-- ==== Sys2Proof/Tests/Slice0.lean ====
section
/-! SUPPORT. The model's own tests: ill-formed terms refused, words written out from the spec decoded, the spec's worked
examples in one step each, and for every statement with hypotheses a state that meets them. -/

namespace Sys2Proof.Tests

open Sys2Proof Sys2Proof.Machine Sys2Proof.Laws

set_option Elab.async false

/-! ## Ill-formed terms (R82 to R102, R222 to R224, R318, R322, R323) -/

theorem test_wf_add : (Instr.iadd { d := 3, a := 1, b := 2, ty := 0 }).wf = true := by decide +kernel
theorem test_wf_guard_code : (Instr.iadd { gk := 13 }).wf = false := by decide +kernel
theorem test_wf_extension_beyond_length : (Instr.iadd { ext := 1 }).wf = false := by decide +kernel
theorem test_wf_type_code : (Instr.iadd { ty := 13 }).wf = false := by decide +kernel
theorem test_wf_sub_operation : (Instr.icmp { sop := 6 }).wf = false := by decide +kernel
theorem test_wf_rounding_code : (Instr.fadd { ty := 4, rm := 5 }).wf = false := by decide +kernel
theorem test_wf_saturate : (Instr.and { sat := true }).wf = false := by decide +kernel
theorem test_wf_pair_alignment : (Instr.iadd { d := 3, a := 2, b := 4, ty := 2 }).wf = false := by decide +kernel
theorem test_wf_uniform_source : (Instr.iadd { d := 0xC0, a := 1, b := 2 }).wf = false := by decide +kernel
theorem test_wf_row_of_another : (Instr.matchAll { sop := 0 }).wf = false := by decide +kernel
theorem test_wf_weir_reserved : (Instr.weirHalt { cn := 1 }).wf = false := by decide +kernel
theorem test_wf_weir_target : (Instr.weirJmp { imm := 2048 }).wf = false := by decide +kernel
theorem test_wf_hook_header : (Instr.hookStp 1 40 8).wf = false := by decide +kernel
theorem test_wf_hook_field_end : (Instr.hookLdp 0 511 2).wf = false := by decide +kernel
theorem test_wf_hook_word_number : (Instr.hookStq 1 4).wf = false := by decide +kernel
theorem test_wf_hook_count : (Instr.hookRep 17 1).wf = false := by decide +kernel
theorem test_wf_packet_of_another : (Instr.launch 2).wf = false := by decide +kernel

/-! ## Words from the spec's encodings -/

/-- R105's `FMUL.F32 v3, v1, v2`, R85's immediate, R133's saturating conversion, R368's `TRET.SUB`. -/
theorem test_decode_simt :
    decodeTableWord 64 0x00040002010342F1 = some (.fmul { d := 3, a := 1, b := 2, ty := 4 }) ∧
    decodeTableWord 64 0x084A0000030454F1 = some (.cvt { d := 4, a := 3, ty := 10, sop := 4, sat := true }) ∧
    decodeTableWord 64 0x00100000000009F5 = some (.tret { sop := 1, mark := true }) := by decide +kernel
/-- The slots of R248's table. -/
theorem test_decode_weir :
    decodeWeir 0x0000000400020008 = some (.weirMovi { wd := 2, imm := 4 }) ∧
    decodeWeir 0x0000000043000018 = some (.weirWaitf { wa := 3, wb := 4 }) ∧
    decodeWeir 0x0000000001000020 = some (.xmit { wa := 1 }) := by decide +kernel
/-- The words of R323's example. -/
theorem test_decode_hook : [0x00400000, 0x00000434, 0x00002C0C, 0x0000000E, 0x00001412, 0x00000022, 0x00000895, 0x0105B881].map decodeHook =
    [some (.hookLdp 0 0 8), some (.hookMovi 3 1), some (.hookSkipeq 0 3 1), some .hookAccept, some (.hookLdq 1 5),
     some (.hookLdq 2 0), some (.hookAdd 1 1 2), some (.hookStp 1 366 32)] := by decide +kernel
/-- R323: the example loads, and does not with `off` 40 in word 7. -/
theorem test_hook_image :
    hookFails [0x00400000, 0x00000434, 0x00002C0C, 0x0000000E, 0x00001412, 0x00000022, 0x00000895, 0x0105B881, 0x0000000E] = none ∧
    hookFails [0x00400000, 0x00000434, 0x00002C0C, 0x0000000E, 0x00001412, 0x00000022, 0x00000895, 0x0100A081, 0x0000000E] ≠ none := by
  decide +kernel
/-- Encoding gives the words back. -/
theorem test_encode : encode (.fmul { d := 3, a := 1, b := 2, ty := 4 }) = some (64, 0x00040002010342F1) ∧
    encode (.weirWaitf { wa := 3, wb := 4 }) = some (64, 0x0000000043000018) ∧
    encode (.hookStp 1 366 32) = some (32, 0x0105B881) := by decide +kernel
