-- ==== Sys2Proof/Laws/PerInstr.lean ====
section
/-!
SUPPORT. One law stated instruction by instruction: the encoding of an instruction has the bits its row of
spec/opcode_table.json fixes (30_encoding.md rules R67 to R70). For a transition, its dispatch word and predicate make its own row
of the map apply and carry its byte; for a host operation, the `op` field is the row's.
-/

namespace Sys2Proof.Laws.EncodeMatches

/-- Entry `e` of the transition map applies to an encoding and is the row of instruction `i` on the byte the word carries. -/
def fits (e : RowEntry) (i : Instr) : Encoded → Prop
  | .dispatch w p => e ∈ rxTable ∧ e.applies w p = true ∧ e.row.toInstr (DispatchWord.byteField w) = i
  | .host _ => False

/-- The encoding is a host operation with this `op` field. -/
def hasOp (op : BitVec 2) : Encoded → Prop
  | .host h => h.op = op
  | .dispatch _ _ => False

/-- The fixed bits of each instruction's row: for a transition the state, the byte where the row fixes it, the predicate and the
priority; for a host operation the `op` field. -/
def Statement (i : Instr) : Prop :=
  i.wf = true →
    match i with
    | .preMatch => fits (oneByte .preMatch .awaitPreamble Config.PREAMBLE) i (encode i)
    | .preSkip _ => fits (anyByte .preSkip .awaitPreamble .always 1) i (encode i)
    | .type _ => fits (anyByte .type .awaitType .always 0) i (encode i)
    | .code _ => fits (anyByte .code .awaitCode .always 0) i (encode i)
    | .lenhi _ => fits (anyByte .lenhi .awaitLenHi .always 0) i (encode i)
    | .lenloZero _ => fits (anyByte .lenloZero .awaitLenLo .holds 0) i (encode i)
    | .lenloNz _ => fits (anyByte .lenloNz .awaitLenLo .fails 0) i (encode i)
    | .payMore _ => fits (anyByte .payMore .awaitPayload .fails 0) i (encode i)
    | .payLast _ => fits (anyByte .payLast .awaitPayload .holds 0) i (encode i)
    | .endOk => fits (oneByte .endOk .awaitEndMark Config.ENDMARK) i (encode i)
    | .endBad _ => fits (anyByte .endBad .awaitEndMark .always 1) i (encode i)
    | .crchi _ => fits (anyByte .crchi .awaitCrcHi .always 0) i (encode i)
    | .crcloOk _ => fits (anyByte .crcloOk .awaitCrcLo .holds 0) i (encode i)
    | .crcloBad _ => fits (anyByte .crcloBad .awaitCrcLo .fails 0) i (encode i)
    | .rxByte _ => hasOp 0b00#2 (encode i)
    | .reset => hasOp 0b01#2 (encode i)
    | .txFrame _ _ _ => hasOp 0b10#2 (encode i)
    | .disconnect => hasOp 0b11#2 (encode i)

/-- A row on the byte of a word is decided by the row, the byte and the predicate. -/
theorem fits_dispatch {e : RowEntry} {i : Instr} {c : StateCode} {b : Byte} {p : Bool} (hm : e ∈ rxTable)
    (ha : e.applies (dispatchWord c b) p = true) (hi : e.row.toInstr b = i) :
    fits e i (.dispatch (dispatchWord c b) p) :=
  ⟨hm, ha, by rw [byteField_dispatchWord]; exact hi⟩

theorem preMatch : Statement .preMatch := fun _ => fits_dispatch (by simp [rxTable]) (by simp) rfl
theorem preSkip (b : Byte) : Statement (.preSkip b) := fun _ => fits_dispatch (by simp [rxTable]) (by simp [Cond.met]) rfl
theorem type (b : Byte) : Statement (.type b) := fun _ => fits_dispatch (by simp [rxTable]) (by simp [Cond.met]) rfl
theorem code (b : Byte) : Statement (.code b) := fun _ => fits_dispatch (by simp [rxTable]) (by simp [Cond.met]) rfl
theorem lenhi (b : Byte) : Statement (.lenhi b) := fun _ => fits_dispatch (by simp [rxTable]) (by simp [Cond.met]) rfl
theorem lenloZero (b : Byte) : Statement (.lenloZero b) :=
  fun _ => fits_dispatch (by simp [rxTable]) (by simp [Cond.met]) rfl
theorem lenloNz (b : Byte) : Statement (.lenloNz b) := fun _ => fits_dispatch (by simp [rxTable]) (by simp [Cond.met]) rfl
theorem payMore (b : Byte) : Statement (.payMore b) := fun _ => fits_dispatch (by simp [rxTable]) (by simp [Cond.met]) rfl
theorem payLast (b : Byte) : Statement (.payLast b) := fun _ => fits_dispatch (by simp [rxTable]) (by simp [Cond.met]) rfl
theorem endOk : Statement .endOk := fun _ => fits_dispatch (by simp [rxTable]) (by simp) rfl
theorem endBad (b : Byte) : Statement (.endBad b) := fun _ => fits_dispatch (by simp [rxTable]) (by simp [Cond.met]) rfl
theorem crchi (b : Byte) : Statement (.crchi b) := fun _ => fits_dispatch (by simp [rxTable]) (by simp [Cond.met]) rfl
theorem crcloOk (b : Byte) : Statement (.crcloOk b) := fun _ => fits_dispatch (by simp [rxTable]) (by simp [Cond.met]) rfl
theorem crcloBad (b : Byte) : Statement (.crcloBad b) :=
  fun _ => fits_dispatch (by simp [rxTable]) (by simp [Cond.met]) rfl
theorem rxByte (b : Byte) : Statement (.rxByte b) := fun _ => rfl
theorem reset : Statement .reset := fun _ => rfl
theorem txFrame (kind code : Byte) (payload : List Byte) : Statement (.txFrame kind code payload) := fun _ => rfl
theorem disconnect : Statement .disconnect := fun _ => rfl

end Sys2Proof.Laws.EncodeMatches
end

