-- ==== Sys2Proof/Tests/Slice0.lean ====
section
/-!
SUPPORT. Tests of the model, each of one word, one value or one step, and a witness for every statement that has hypotheses.
Expected values come from spec/: the encodings of 30_encoding.md, the vectors V-… of 95_test_vectors.md section 2 and the rules.
-/

namespace Sys2Proof.Tests

open Sys2Proof.Machine

/-- A connected block in decoder state `d` with these buffers, kind 00 and code 03. -/
def inState (d : DState) (fb pb : List Byte) : State :=
  { State.reset with
    state := some d.code, kind := some 0x00#8, code := some 0x03#8, frameBytes := some fb, payloadBytes := some pb }

/-- A block past its header: kind 00, code 03, length `h ‖ l`, payload so far `pb`, then `tail` in the CRC input. -/
def pastHeader (d : DState) (h l : Byte) (pb tail : List Byte) : State :=
  { inState d ([0x00#8, 0x03#8, h, l] ++ pb ++ tail) pb with
    lenHi := some h, lenLo := some l, len := some (h ++ l) }

/-- The block of V-RX-16: in `AwaitCrcLo`, waiting for the last byte of V-TX-1. -/
def lastByteDue : State :=
  { pastHeader .awaitCrcLo 0x00#8 0x01#8 [0x00#8] [0x7E#8] with crcHi := some 0x48#8 }

/-- What `f` sees of the next state; nothing where the machine stopped. -/
def seen {α : Type} (f : State → α) : Outcome → Option α
  | .next t => some (f t)
  | .fault _ => none
  | .refused _ => none

/-! ### Well-formedness: each check refuses an ill-formed instruction -/

theorem test_wf_preSkip_refuses_preamble : (Instr.preSkip 0xBB#8).wf = false := by decide
theorem test_wf_lenloZero_refuses_one : (Instr.lenloZero 0x01#8).wf = false := by decide
theorem test_wf_endBad_refuses_endMark : (Instr.endBad 0x7E#8).wf = false := by decide
/-- The bound on a payload, by its length alone. -/
theorem wf_txFrame_eq {p : List Byte} {n : Nat} (h : p.length = n) :
    (Instr.txFrame 0#8 0#8 p).wf = decide (n ≤ 65535) := h ▸ rfl

theorem execTxFrame_long {p : List Byte} {n : Nat} (h : p.length = n) (hn : 65535 < n) :
    exec (.txFrame 0#8 0#8 p) State.reset = .refused .payloadTooLong := by
  simp [exec, execTxFrame, State.reset, Config.MAX_PAYLOAD, h, hn]

theorem test_wf_txFrame_refuses_65536 : (Instr.txFrame 0#8 0#8 (List.replicate 65536 0#8)).wf = false := by
  rw [wf_txFrame_eq List.length_replicate]; decide
theorem test_wf_txFrame_admits_65535 : (Instr.txFrame 0#8 0#8 (List.replicate 65535 0#8)).wf = true := by
  rw [wf_txFrame_eq List.length_replicate]; decide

·····

[WORK TASK]
Starting at the line above that contains "theorem code (b", write out each line exactly until the line that contains "theorem lenloNz (b" has been written, and stop there.

[REPLY TO THE TASK]
theorem code (b : Byte) : Statement (.code b) := fun _ => fits_dispatch (by simp [rxTable]) (by simp [Cond.met]) rfl
theorem lenhi (b : Byte) : Statement (.lenhi b) := fun _ => fits_dispatch (by simp [rxTable]) (by simp [Cond.met]) rfl
theorem lenloZero (b : Byte) : Statement (.lenloZero b) :=
  fun _ => fits_dispatch (by simp [rxTable]) (by simp [Cond.met]) rfl
theorem lenloNz (b : Byte) : Statement (.lenloNz b) := fun _ => fits_dispatch (by simp [rxTable]) (by simp [Cond.met]) rfl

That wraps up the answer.